Harry Potter and the Order of the Phoenix

You may or may not be aware that the final Harry Potter book is going to be published at any moment now, and that spoilers are nearly as prevalent as theories, recaps, final reworkings of relationship fanfics, and all-around general buzz. Potterdämmerung, they’re calling it. The fact that you are reading this right now puts you, on average, much more firmly in the “may” column, of course. I anticipate that the faint twinges that are accompanying me putting my thoughts together on the Order of the Phoenix movie are spare precursors beside what it’ll be like to have to review the actual new book.

And that’s before even taking into account that I really liked the movie. Sure, I had lowered expectations after the many shortcomings of the previous film. And sure, this book was even longer than the last one to try to shoehorn into the same amount of space. But either the adapter was much better or the book lent itself much better to compression, because this one worked as well as any of the previous volumes, possibly exceeding the high watermark of Prisoner of Azkaban. Luna Lovegood was note perfect, and Dolores Umbridge was nearly as unpleasant as I had imagined her. And the plot, though streamlined, hit upon all of the important themes and events. Harry suffered all of his turbulent anger, angst, and teenage lust and then emerged from it into his first shaky steps toward leadership. The wizarding community at large dealt with its fear and denial and backlash at the messengers over Voldemort’s return. Voldemort started gathering his forces. And all in full technicolor glory!
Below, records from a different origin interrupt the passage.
/-- What a Hoop keeps of a monitor it has read: MC_CE_CNT, the count of RECALs. -/
def State.ageSeen (s : State) (h d m : Nat) : State :=
  let x := (monitors d).getD m (0, 0)
  let y := s.hoop h
  if x.1 = 1 then s.setHoop h { y with ceSeen := put natZero y.ceSeen x.2 (s.rd x.2 R.MC_CE_CNT) }
  else if x.1 = 5 then s.setHoop h { y with biasSeen := put natZero y.biasSeen (d * 64 + m) (s.reed (d - 0x10)).recals }
  else s

/-- AGEING_SAMPLE (R510, R511): the hour's samples a Hoop reads, as die, monitor and value; no value where the monitor cannot be read. -/
def execAgeingSample (hoop : Nat) (vals : List (Nat × Nat × Option Nat)) (s : State) : Host.Outcome State Fault Refusal :=
  .next (if hoop < 2 && s.hoopUp hoop then
    let s := s.toTick ((s.hoop hoop).ageAt + 3600 * 100000000)
    let s := s.setHoop hoop { s.hoop hoop with ageAt := s.clk.tick }
    let s := s.setFlash hoop { s.flashOf hoop with hours := (s.flashOf hoop).hours + 1, lit := s.laserHours hoop }
    let ok := vals.filter fun v => s.ageGives hoop v.1 v.2.1
    let s := ok.foldl (fun s v => match v.2.2 with
      | some x => (s.ageAppend hoop ⟨v.1, v.2.1, (s.flashOf hoop).hours, s.ageValue hoop v.1 v.2.1 x⟩).ageSeen hoop v.1 v.2.1
      | none => if s.acts hoop then s.raise (agePg v.1) 1 else s) s
    if s.acts hoop then ok.foldl (fun s v => s.ageFit hoop v.1 v.2.1) s else s
  else s)

/-- AGE_LOG_RETRY (R509). -/
def execAgeLogRetry (hoop : Nat) (s : State) : Host.Outcome State Fault Refusal :=
  .next (let held := look (fun _ => []) s.agePend hoop
    if hoop < 2 && s.hoopUp hoop && !held.isEmpty then
      let s := s.toTick ((s.hoop hoop).retryAt + 1000000000)
      let s := s.setHoop hoop { s.hoop hoop with retryAt := s.clk.tick }
      if s.nvOk hoop then
        { (s.setFlash hoop { s.flashOf hoop with age := (s.flashOf hoop).age ++ held }) with agePend := put (fun _ => []) s.agePend hoop [] }
      else s.nvRefuse hoop
    else s)

/-- AGE_LOG.CLR written 1 (Table 16-11): refused outside the window of R508. -/
def State.ageLogClr (s : State) (h : Nat) : State :=
  if s.nvOk h then
    { (s.setFlash h { s.flashOf h with age := [], lit := [] }) with agePend := put (fun _ => []) s.agePend h [] }
  else s.nvRefuse h

/-- The monitor of a die with the smallest EOL_HOURS (Table 16-11). -/
def State.ageWorst (s : State) (d : Nat) : Nat :=
  (List.range (monitors d).length).foldl (fun a m => if (s.fit d m).eol < (s.fit d a).eol then m else a) 0

end Sys2Proof.Machine
end

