/-- The word that a Hoop sends during OVERLAP: PG_CTRL.SOFT_RESET of another block does not go out (R435). -/
def State.overlapWord (s : State) (h p off val : Nat) : Nat :=
  if s.bit (hpTop h) R.HP_ROLE_OVERLAP && decide (dieOf p ≠ held h) && decide (off = 8) && val.testBit 1 then val - 2 else val

/-- A write that a Hoop delivers to a page. -/
def State.deliver (s : State) (h p off val be epoch : Nat) (x : WrX) : State :=
  let s' := s.pageWrite p off val be epoch (decide (dieOf p = held h)) x
  if s.acts h && s.writeCause p off val be epoch (decide (dieOf p = held h)) = some 3 then s'.meetEpoch h (s.rd p R.PG_EPOCH_EPOCH) else s'

/-! Staging frames travel ahead of later accesses of the acting Hoop (R45, R65). -/

/-- The pages whose stage buffers a die holds; the acting Hoop's die holds those of the package pages. -/
def State.stagePages (s : State) (d : Nat) : List Nat :=
  diePages d ++ (if s.acting.any fun h => decide (held h = d) then [pkg0, pkg1, pkg2] else [])

/-- A die empties its stage buffers, frozen or not. -/
def State.dropStage (s : State) (d : Nat) : State :=
  let s := (s.stagePages d).foldl (fun (s : State) p => (s.setPage p { s.page p with stage := [] }).wb p R.PG_STATUS_STAGE_OVF false) s
  { s with com := { s.com with discard := s.com.discard.filter (· ≠ d), ahead := s.com.ahead.filter (· ≠ d), frozen := s.com.frozen.filter fun x => decide (x.1 ≠ d),
                               mark := s.com.mark.filter (· ≠ d), armed := s.com.armed.filter (· ≠ d) } }

/-- A die's answer to a prepare: 0 success, 1 OVERFLOW, 2 STALE_EPOCH (R66). -/
def State.stageAnswer (s : State) (d : Nat) : Nat :=
  let ps := s.stagePages d
  let cur := s.acting.elim 0 s.hpEpoch
  if ps.any fun p => s.bit p R.PG_STATUS_STAGE_OVF then 1
  else if ps.any fun p => (s.page p).stage.any fun e => decide (e.epoch < max cur (s.rd p R.PG_EPOCH_EPOCH)) then 2
  else 0

/-- Whether a die answers on the ring, whose interface is always on (R490): every die but a Hoop die that boots or reboots (R430). -/
def State.answers (s : State) (d : Nat) : Bool := !isHoop d || s.serves (d - 0x12)

/-- A die freezes its stage buffers and answers (R66). -/
def State.prepare (s : State) (d : Nat) : State :=
  let s := { s with com := { s.com with prep := s.com.prep.filter (· ≠ d) } }
  if s.answers d then
    { s with com := { s.com with frozen := (s.com.frozen.filter fun x => decide (x.1 ≠ d)) ++ [(d, s.clk.tick)],
                                 answers := s.com.answers ++ [(d, s.stageAnswer d)] } }
  else s

/-- A discard that travels to a die arrives, and with it a prepare that left ahead of it (R67). -/
def State.discardIn (s : State) (d : Nat) : State :=
  if s.com.discard.contains d then (if s.com.ahead.contains d && s.com.prep.contains d then s.prepare d else s).dropStage d else s

/-- What the acting Hoop sent to a die before a later access has arrived there. -/
def State.inOrder (s : State) (h d : Nat) : State :=
  if !s.acts h then s
  else
    let d := if d = 0x1F then held h else d
    let s := s.discardIn d
    if s.com.prep.contains d && (decide (d = held h) || s.joined h d) then s.prepare d else s

/-- A host write of one word through a Hoop's BAR0; one that cannot reach its die is lost. -/
def State.hostWrite (s : State) (h p off val be : Nat) (x : WrX) : State :=
  let off := off % 0x1000 / 4 * 4
  if !s.serves h || !s.reaches h p || s.overlapBars h p off then s
  else
    let s := s.inOrder h (dieOf p)
    let val := s.overlapWord h p off (val % 2 ^ 32)
    s.deliver h p off val (be % 16) (s.writeEpoch h p off val) x

/-! Reads (R43-R46). -/

/-- A field that a read holds: wider than a register, and no tag. -/
def Fld.multi (f : Fld) : Bool := decide (32 < f.w) && !isTag f

def PageSt.hold (x : PageSt) (h : Nat) : Option HoldReg := if h = 0 then x.hold0 else x.hold1
def PageSt.setHold (x : PageSt) (h : Nat) (r : HoldReg) : PageSt := if h = 0 then { x with hold0 := some r } else { x with hold1 := some r }

/-- Whether a read of the word at `off` shows registers (R55, R56). -/
def State.shows (s : State) (p off : Nat) : Bool :=
  decide ((s.page p).up ≠ .never) && decide (off < 0x800) && (decide (off < 0x100) || s.alive p)

/-- What a field reads through Hoop `h`: the held copy for a higher word of the field last read at its lowest word, else the live value. -/
def State.heldOr (s : State) (h p : Nat) (b : Blk) (off : Nat) (f : Fld) : Nat :=
  match (s.page p).hold h with
  | some r => if f.multi && decide (r.off = f.off) && decide (r.lo = f.lo) && decide (f.off < off) then r.val else s.live p b f % 2 ^ f.w
  | none => s.live p b f % 2 ^ f.w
Okay, it’s next to impossible to both describe what I liked about the movie and avoid spoilers, apparently. But it really did work. I know that stuff was left out (and I acknowledge that I haven’t read the book since its release), but there was nothing much that really stuck out as a tragedy to lose. Except maybe they could have spent an extra ten minutes or so in the climactic battle allowing the kids to show their stuff a little more and to show off the Department of Mysteries in more of its glory. And possibly either not included Kreacher the house elf, or else given him more to do. But I have a suspicion he was present so that he can do something more relevant in the next movie that I’ve currently forgotten about, which would make that part basically okay, in the grand scheme of things.

One thought on “Harry Potter and the Order of the Phoenix

  1. Chris Post author

    I forgot to mention: they could have handled the Sybil Trelawney storyline better than they did. Well, a lot better. It was basically dropped, when only another 20 seconds of expository footage at the end would have done wonders towards tying it all together.

    So that’s probably in the con column as well, then.